La mayor conciencia del presente y del pulso de la vida cotidiana se debe —cómo no— a la pandemia y a sus efectos sobre la situación económica de los hogares, la salud, y las libertades de las y los ciudadanos. El virus no hizo más que reforzar y amplificar la desprotección, incertidumbre e inseguridad con la que muchos conviven hace tiempo, situación que contrasta con la de los grupos que concentran el capital económico, social y cultural. Hoy, la mayoría ya tiene conciencia de que el “sálvate solo” de nuestro capitalismo local, maquillado de meritocracia, emprendimiento, competitividad y hedonismo consumista, no es un dispositivo que permita vivir el día a día y exige un cambio en tiempo real, no una promesa de largo plazo.
En este contexto de expectativas sobre el pasado, el presente y el futuro en el cual debe trabajar la Convención, se requieren varias decisiones para salir de la crisis. En primer lugar, y en el mejor de los casos, deberá producirse un diálogo entre el órgano constituyente y el resto de la institucionalidad vigente (en especial, el Poder Ejecutivo y el Congreso), con tal de que se generen cambios perceptibles por la ciudadanía.
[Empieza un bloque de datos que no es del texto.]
/-- R376 to R378, R442: TWIN_JOIN is refused while the millrace is held, in a joined pair, and with JERR 4 for ROLE 0 in
state held; else the complex is joining and enables lane 0. TWIN_LEAVE is refused outside a joined pair; else it hands
over what it drives, or leaves at once, or waits for the peer. The DETAIL of a refusal in a joined pair is the free
value of log 18. R398, R405, R443, R444: RING_JOIN takes RINGCFG and the binding entries and enables both lanes, and
an entry with a reserved bit set loses VALID; INTENT_POST sends the intent in both directions, with its deadline
within 13 to 200 µs of its emission. -/
def Obligations.LinkCommands : Prop :=
  (∀ (s : State) (n : SlotId),
    (∀ h, starting s h n 0x30 = true →
      (held s .millrace = true → ∃ t, exec (.twinJoin h n) s = .next t ∧ Answered s t h n 2 1 [] []) ∧
      (held s .millrace = false → mirroring s = true → ∃ t d, exec (.twinJoin h n) s = .next t ∧ Answered s t h n 2 d [] [] ∧
        t.twin.jerr = d ∧ t.twin.role = s.twin.role) ∧
      (held s .millrace = false → s.twin.role = .held → selF s h n 0 0 1 = 0 →
        ∃ t, exec (.twinJoin h n) s = .next t ∧ Answered s t h n 2 4 [] [] ∧ t.twin.jerr = 4 ∧ t.twin.role = .held) ∧
      (held s .millrace = false → mirroring s = false → (s.twin.role = .held → selF s h n 0 0 1 = 1) →
        laneUp s 0 = false → laneUp s 1 = false →
        ∃ t, exec (.twinJoin h n) s = .next t ∧ t.twin.role = .joining ∧ t.twin.out = [] ∧ t.twin.peerLost = false ∧
          t.twin.joinAt = some (n.val, 1, selF s h n 0 0 1 == 1) ∧ (getLane t 0).en = true ∧
          (hasRace1 s = true → (getLane t 1).en = true) ∧ (getSlot t h n).st = .running ∧ (getSlot t h n).phase = 1 ∧
          (getSlot t h n).holds = [.millrace] ∧ t.twin.cfg = s.twin.cfg ∧
          (selF s h n 0 0 1 = 0 → t.twin.drvsel = s.twin.drvsel) ∧
          (selF s h n 0 0 1 = 1 → s.rst.drvrel = true → t.twin.drvsel = s.twin.drvsel &&& ~~~ twGroups s))) ∧
    (∀ h, starting s h n 0x31 = true → held s .millrace = true → ∃ t, exec (.twinLeave h n) s = .next t ∧ Answered s t h n 2 1 [] []) ∧
    (∀ h, starting s h n 0x31 = true → held s .millrace = false → mirroring s = false ∨ s.twin.chk.isSome = true →
      ∃ t, exec (.twinLeave h n) s = .next t ∧ Answered s t h n 2 2 [] []) ∧
    (starting s .c n 0x31 = true → held s .millrace = false → mirroring s = true → s.twin.chk = none → s.twin.joinAt = none →
      (fieldOr s .c n 0 0 = 1 → ∃ t, exec (.twinLeave .c n) s = .next t ∧ t.twin = { s.twin with leaveAt := some (n.val, true) } ∧
        (getSlot t .c n).phase = 1 ∧ (getSlot t .c n).holds = [.millrace] ∧ t.wheels = s.wheels) ∧
      (fieldOr s .c n 0 0 = 0 → s.twin.drvsel &&& twGroups s ≠ 0 → ∃ t x i, exec (.twinLeave .c n) s = .next t ∧
        i = (List.range 8).map (fun k => (getTb s k).idx + 2) ∧ x = CtlMsg.handover (s.twin.drvsel &&& twGroups s) i ∧
        t.twin.role = .leaving ∧ t.twin.hand = some (s.twin.drvsel &&& twGroups s, false, i) ∧
        t.twin.out = s.twin.out ++ [(s.twin.cseq, x)] ∧ t.twin.due = s.twin.due ++ [(s.twin.cseq, x)] ∧
        t.twin.cseq = s.twin.cseq + 1 ∧ t.twin.drvsel = s.twin.drvsel ∧ (getSlot t .c n).st = .running) ∧
      (fieldOr s .c n 0 0 = 0 → s.twin.drvsel &&& twGroups s = 0 → ∃ t r, exec (.twinLeave .c n) s = .next t ∧
        t.twin.role = (if fld s.twin.cfg 0 24 = 0 then .simplex else .held) ∧
        t.twin.out = s.twin.out ++ [(s.twin.cseq, .leave (twGroups s))] ∧ t.twin.leaveAt = none ∧
        (getSlot t .c n).st = .done ∧ (getSlot t .c n).reply = some r ∧ r.status = 0))) ∧
  (∀ (s : State) (h : HopId) (n : SlotId),
    (hasRing s = false →
      (starting s h n 0x40 = true → ∃ t, exec (.ringJoin h n) s = .next t ∧ Answered s t h n 7 0 [] []) ∧
      (starting s h n 0x41 = true → ∃ t, exec (.intentPost h n) s = .next t ∧ Answered s t h n 7 0 [] [])) ∧
    (hasRing s = true →
      (starting s h n 0x40 = true → ∀ k, k = min 1024 (selF s h n 2 0 11) →
        (0x400000 < selF s h n 1 0 22 + 2 * k → ∃ t, exec (.ringJoin h n) s = .next t ∧ Answered s t h n 7 1 [] []) ∧
        (selF s h n 1 0 22 + 2 * k ≤ 0x400000 →
          (held s .ring = true → ∃ t, exec (.ringJoin h n) s = .next t ∧ Answered s t h n 2 1 [] []) ∧
          (held s .ring = false → ringJoined s = true → ∃ t, exec (.ringJoin h n) s = .next t ∧ Answered s t h n 2 2 [] []) ∧
          (held s .ring = false → ringJoined s = false → bitOf s.ring.present (selF s h n 0 0 5) = false →
            laneUp s 2 = false → laneUp s 3 = false →
            ∃ t, exec (.ringJoin h n) s = .next t ∧ t.ring.joinAt = some n.val ∧ ringJoined t = false ∧
              fld t.ring.cfg 0 5 = selF s h n 0 0 5 ∧ bitOf t.ring.cfg 6 = (selF s h n 0 6 1 == 1) ∧
              fld t.ring.cfg 8 32 = selF s h n 0 8 32 ∧ fld t.ring.cfg 40 4 = selF s h n 0 40 4 ∧
              (getLane t 2).en = true ∧ (getLane t 3).en = true ∧ (getSlot t h n).phase = 1 ∧
              (getSlot t h n).holds = [.ring] ∧
              ∀ (a : Nat) (x y : TWord) (b : W64), k = 1 → a = selF s h n 1 0 22 → mpOn s a = true → mpOn s (a + 1) = true →
                mpRead s a = some x → mpRead s (a + 1) = some y → b = y.val ++ x.val →
                t.ring.bind = [if bitOf b 19 ∧ fld b 20 12 ≠ 0 then setFld b 19 1 0 else b] ∧
                (getSlot t h n).aux = [b2n (bitOf b 19 && fld b 20 12 != 0)]))) ∧
      (starting s h n 0x41 = true →
        ((ringJoined s = false ∨ ∃ p, s.ring.lastPost = some p ∧ (s.ring_time.ns - p).toNat < 4000) →
          ∃ t, exec (.intentPost h n) s = .next t ∧ Answered s t h n 2 2 [] []) ∧
        ((ringJoined s = true ∧ ∀ p, s.ring.lastPost = some p → 4000 ≤ (s.ring_time.ns - p).toNat) →
          s.ring_time.ns.toNat < 2 ^ 63 →
          ∃ t r i, exec (.intentPost h n) s = .next t ∧ i = Intent.mk
              (BitVec.ofNat 64 (max (s.ring_time.ns.toNat + 13000) (min (s.ring_time.ns.toNat + 200000) (fieldOr s h n 2 0).toNat)))
              s.ring_time.ns (s.ring.iseq + 1) (BitVec.ofNat 8 (selF s h n 0 0 8))
              ((fieldOr s h n 1 0).setWidth 32) (BitVec.ofNat 5 (ringMember s)) ∧
            t.ring.iseq = s.ring.iseq + 1 ∧ t.ring.lastPost = some s.ring_time.ns ∧
            t.ring.intents = (s.ring.intents + 1) % 0x100000000 ∧
            (∀ L, L = 2 ∨ L = 3 → (getLane t L).rq = (getLane s L).rq ++ if (getLane s L).txen then [.intent i 0] else []) ∧
            (getSlot t h n).st = .done ∧ (getSlot t h n).reply = some r ∧
            r.results = [i.iseq.setWidth 64, i.posted, i.deadline, s.ring.present.setWidth 64]))))

/-- R527 to R535: SELFTEST is refused for an absent mill, without a free standby mill, and for a spare bank in use; a mill
that fails is marked, logged, and becomes the standby mill where another stands in for it; a bank that fails keeps its
substitute, and one that passes is restored. R447, R488: RESET_MILL and RESET_WHEEL are refused for an absent or held
target, and without FORCE for a started frame; else the safe words are written, the entries disarmed and the wheels
stopped, and once they have drained the reset is raised. After 100 µs the command ends with 09h, and a guard RESET is
raised. Where the step of a command is not enabled, that the command changes nothing is the model's choice (log 13). -/
def Obligations.ServiceCommands : Prop :=
  (∀ (s : State) (h : HopId) (n : SlotId) (r : TestResult),
    (starting s h n 0x50 = true → ∀ x, x = selF s h n 1 0 4 →
      (selF s h n 0 0 1 = 0 → nMills s ≤ x → ∃ t, exec (.selftest h n r) s = .next t ∧ Answered s t h n 7 1 [] []) ∧
      (selF s h n 0 0 1 = 0 → x < nMills s →
        (heldMill s x = true → ∃ t, exec (.selftest h n r) s = .next t ∧ Answered s t h n 2 1 [] []) ∧
        (heldMill s x = false → (s.standby < 16 → heldMill s s.standby = false) →
          (x = s.standby ∧ s.occupied = true ∨ x ≠ s.standby ∧ noStandby s = true) →
          ∃ t, exec (.selftest h n r) s = .next t ∧ Answered s t h n 3 2 [] [])) ∧
      (selF s h n 0 0 1 = 1 →
        (held s (.bank x) = true ∨ held s .spare = true → ∃ t, exec (.selftest h n r) s = .next t ∧ Answered s t h n 2 1 [] []) ∧
        (held s (.bank x) = false → held s .spare = false →
          (s.spare.st ≠ .idle ∨ bankOn s x = false → ∃ t, exec (.selftest h n r) s = .next t ∧ Answered s t h n 2 2 [] []) ∧
          (s.spare.st = .idle → bankOn s x = true →
            (s.svc.spfail = true → ∃ t, exec (.selftest h n r) s = .next t ∧ Answered s t h n 2 3 [] []) ∧
            (s.svc.spfail = false → bankOn s 16 = true → s.mem.trans = [] → r.marchSpare = false →
              ∃ t, exec (.selftest h n r) s = .next t ∧ t.spare.st = .copyin ∧ t.spare.bank = x ∧ t.svc.brun = true ∧
                t.svc.btgt = x ∧ (getSlot t h n).phase = 12 ∧ (getSlot t h n).holds = [.bank x, .spare] ∧ t.mp = s.mp))))) ∧
    ((getSlot s h n).clamps = [] → ∀ b, b = auxAt s h n 0 → b < 16 →
      (inPhase s h n 0x50 12 = true →
        (s.spare.st ≠ .subst ∨ s.spare.isol = false → exec (.selftest h n r) s = .next s) ∧
        (s.spare.st = .subst → s.spare.isol = true →
          (r.marchBank = true → ∃ t, exec (.selftest h n r) s = .next t ∧ t.spare = s.spare ∧
            (∀ k, k < 16 → bitOf t.svc.bfail k = (bitOf s.svc.bfail k || k == b)) ∧ t.svc.brun = false ∧
            Answered s t h n 0 0 [BitVec.ofNat 64 (0xA + b * 16), r.word.setWidth 64, r.micros] []) ∧
          (r.marchBank = false → bankOn s s.spare.bank = true → ∃ t, exec (.selftest h n r) s = .next t ∧
            t.spare.st = .copyback ∧ (getSlot t h n).phase = 13))) ∧
      (inPhase s h n 0x50 13 = true → s.spare.st = .idle → (getSlot s h n).stop = false →
        ∃ t, exec (.selftest h n r) s = .next t ∧ (∀ k, k < 16 → bitOf t.svc.bfail k = (bitOf s.svc.bfail k && k != b)) ∧
          Answered s t h n 0 0 [BitVec.ofNat 64 (1 + b * 16), 0, r.micros] [])) ∧
    (inPhase s h n 0x50 3 = true → (getSlot s h n).clamps = [] → pktNotify s h n = true → ∀ m st, m < 16 → st < 16 →
      (getSlot s h n).aux = [m, st, 0, 0, 0, 0] →
      (r.logic = true → ∃ t r1, exec (.selftest h n r) s = .next t ∧
        (∀ k, k < 16 → bitOf t.svc.mfail k = (bitOf s.svc.mfail k || k == m)) ∧ t.svc.mrun = false ∧
        t.standby = (if m = st then s.standby else m) ∧ (m ≠ st → t.occupied = false) ∧
        t.svc.testcnt = min 0xFFFF (s.svc.testcnt + 1) ∧
        Answered s t h n 0 0 [BitVec.ofNat 64 (2 + (if m = st then 0x80 else 0x100) + m * 0x10000), r1, r.micros] []) ∧
      (m = st → r = { r with logic := false, regf := false, spad := false, pin := false, cstore := false } →
        ∃ t r1, exec (.selftest h n r) s = .next t ∧
          (∀ k, k < 16 → bitOf t.svc.mfail k = (bitOf s.svc.mfail k && k != m)) ∧ t.standby = s.standby ∧
          (fld s.mem.cspwr (2 * m) 2 = 0 → (getMill t m).cstore = []) ∧
          (∀ w, millOf w = m → w < 64 → (spField s w = 0 → (getWheel t w).spad = {}) ∧
            (pinField s w = 0 → (getWheel t w).pinned = {}) ∧ (getWheel t w).stopped = false) ∧
          Answered s t h n 0 0 [BitVec.ofNat 64 (1 + 0x80 + m * 0x10000), r1, r.micros] []))) ∧
  (∀ (s : State),
    (∀ (h : HopId) (n : SlotId) (x : Nat) (c : Instr) (l : List Nat) (v : Nat) (absent busy : Bool),
      (c = .resetMill h n ∧ starting s h n 0x60 = true ∧ x = selF s h n 0 0 4 ∧ l = millWheels x ∧ v = 1 ∧
          absent = decide (nMills s ≤ x) ∧ busy = heldMill s x) ∨
        (c = .resetWheel h n ∧ starting s h n 0x61 = true ∧ x = selF s h n 0 0 6 ∧ l = [x] ∧ v = 0 ∧
          absent = decide (nWheels s ≤ x) ∧ busy = heldWheel s x) →
      (absent = true → ∃ t, exec c s = .next t ∧ Answered s t h n 7 0 [] []) ∧
      (absent = false → busy = true → ∃ t, exec c s = .next t ∧ Answered s t h n 2 1 [] []) ∧
      (absent = false → busy = false → selF s h n 1 0 1 = 0 → (∃ f ∈ framesOn s l, frameState s f = 1) →
        ∃ t, exec c s = .next t ∧ Answered s t h n 2 2 [] []) ∧
      (absent = false → busy = false → (selF s h n 1 0 1 = 1 ∨ ∀ f ∈ framesOn s l, frameState s f ≠ 1) →
        ∃ t, exec c s = .next t ∧
          (∀ w ∈ l, (getWheel t w).stopped = true) ∧ (∀ w, w ∉ l → (getWheel t w).stopped = (getWheel s w).stopped) ∧
          (∀ j, j < 192 → (∃ w ∈ l, ownsSail s w j = true) → tbHeld s j = false →
            (getSail t j).out = safeWord (getSail s j).safe ∧ (getSail t j).safeact = true) ∧
          (∀ j, (∀ w ∈ l, ownsSail s w j = false) → getSail t j = getSail s j) ∧
          (∀ f d, f ∈ framesOn s l → getFrame s f = some d → ∀ e ∈ frameWakes d, (getWake t d.wheel e).en = false) ∧
          ((∀ w ∈ l, drained (getWheel s w) = true) → (getSlot t h n).st = .done ∧
            ∃ q, t.rst.reqs = s.rst.reqs ++ [q] ∧ q.level = v ∧ q.scope = x) ∧
          ((∃ w ∈ l, drained (getWheel s w) = false) → (getSlot t h n).st = .running ∧ (getSlot t h n).phase = 1 ∧
            t.rst.reqs = s.rst.reqs))) ∧
    (∀ (h : HopId) (n : SlotId), (getSlot s h n).clamps = [] →
      (inPhase s h n 0x61 1 = true → ∀ w, w = selF s h n 0 0 6 →
        (drained (getWheel s w) = false → exec (.resetWheel h n) s = .next s) ∧
        (drained (getWheel s w) = true → ∃ t q, exec (.resetWheel h n) s = .next t ∧ Answered s t h n 0 0 [] [] ∧
          t.rst.reqs = s.rst.reqs ++ [q] ∧ q.level = 0 ∧ q.scope = w) ∧
        ∃ t, exec (.drainBoundExpiry none h n) s = .next t ∧ t.rst = s.rst ∧
          (pktNotify s h n = false → t.wheels = s.wheels) ∧
          Answered s t h n 9 (if (getWheel s w).stall = .none then 3 else 2) [] []) ∧
      (∀ w : WheelId, (running s = false ∨ (getWheel s w).draining = false) → exec (.drainBoundExpiry (some w) h n) s = .next s) ∧
      ∀ w : WheelId, running s = true → (getWheel s w).draining = true → ∃ t q, exec (.drainBoundExpiry (some w) h n) s = .next t ∧
        t.rst.reqs = s.rst.reqs ++ [q] ∧ q.src = 5 ∧ q.level = min 4 (fld s.rst.map 9 3) ∧ (getWheel t w).draining = false ∧
        (q.level = 0 → q.scope = w.val) ∧ (q.level = 1 → q.scope = millOf w) ∧
        ∀ u, u ≠ w.val → getWheel t u = getWheel s u))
Esto, lejos de ser una intervención jurídica indebida en las funciones de otros poderes por parte de la Convención, significa, sencillamente, reconocer la naturaleza política del nuevo órgano constituyente. No resistirse a la conversación entre la Convención y los otros órganos estatales es un aporte a la descompresión del malestar, y constituye una manera de descargar a las y los convencionales del trabajo de solucionar el presente y el pasado. En todo caso, esto no puede hacerse sin una amplia participación y atenta vigilancia de la ciudadanía, sumada a la mayor transparencia y probidad del trabajo de la Convención
En segundo lugar, la Convención deberá configurar una nueva política activada, con posibilidades efectivas de maniobrar y hacer cambios desde el momento mismo en que se ponga en vigor la Constitución. Esto obedece a que pesa sobre la política del ciclo que se inicia la obligación de proporcionar un nuevo marco de comprensión de la vida en común que no genere exclusiones, no tolere abusos, ineficiencias ni corruptelas, y que repare injusticias pasadas. Frente a la ceguera, la incapacidad de escuchar y la unilateralidad de los análisis y decisiones de la vieja política, el nuevo escenario pide una política mucho más abierta, que tienda puentes entre diversos intereses y perspectivas, que renuncie a imponer desde arriba sin considerar la heterogeneidad de voces y temáticas urgentes y emergentes (cuestión que se vuelve crucial de cara a las próximas elecciones parlamentarias y presidencial). Para que esto sea posible, la nueva Carta Fundamental deberá permitir que, sin vetos —como los que el país conoció desde 1990—, el Congreso y la Administración del Estado tengan las herramientas necesarias para satisfacer necesidades colectivas con prontitud. La política no puede seguir funcionando a la velocidad de una lista de espera.
El escenario en que comienza a desplegarse la Convención no es sólo jurídico, sino político y, por lo mismo, hay que entender el órgano constituyente como un eslabón institucional —y no como la culminación— de la transición desde una crisis de sentido de la vida en común hacia un nuevo marco de comprensión de lo público, lo privado y lo social. En esta crisis, el pasado y el presente son elementos que están aguijoneando el ámbito de lo político y la construcción del futuro encargada a la Convención Constitucional.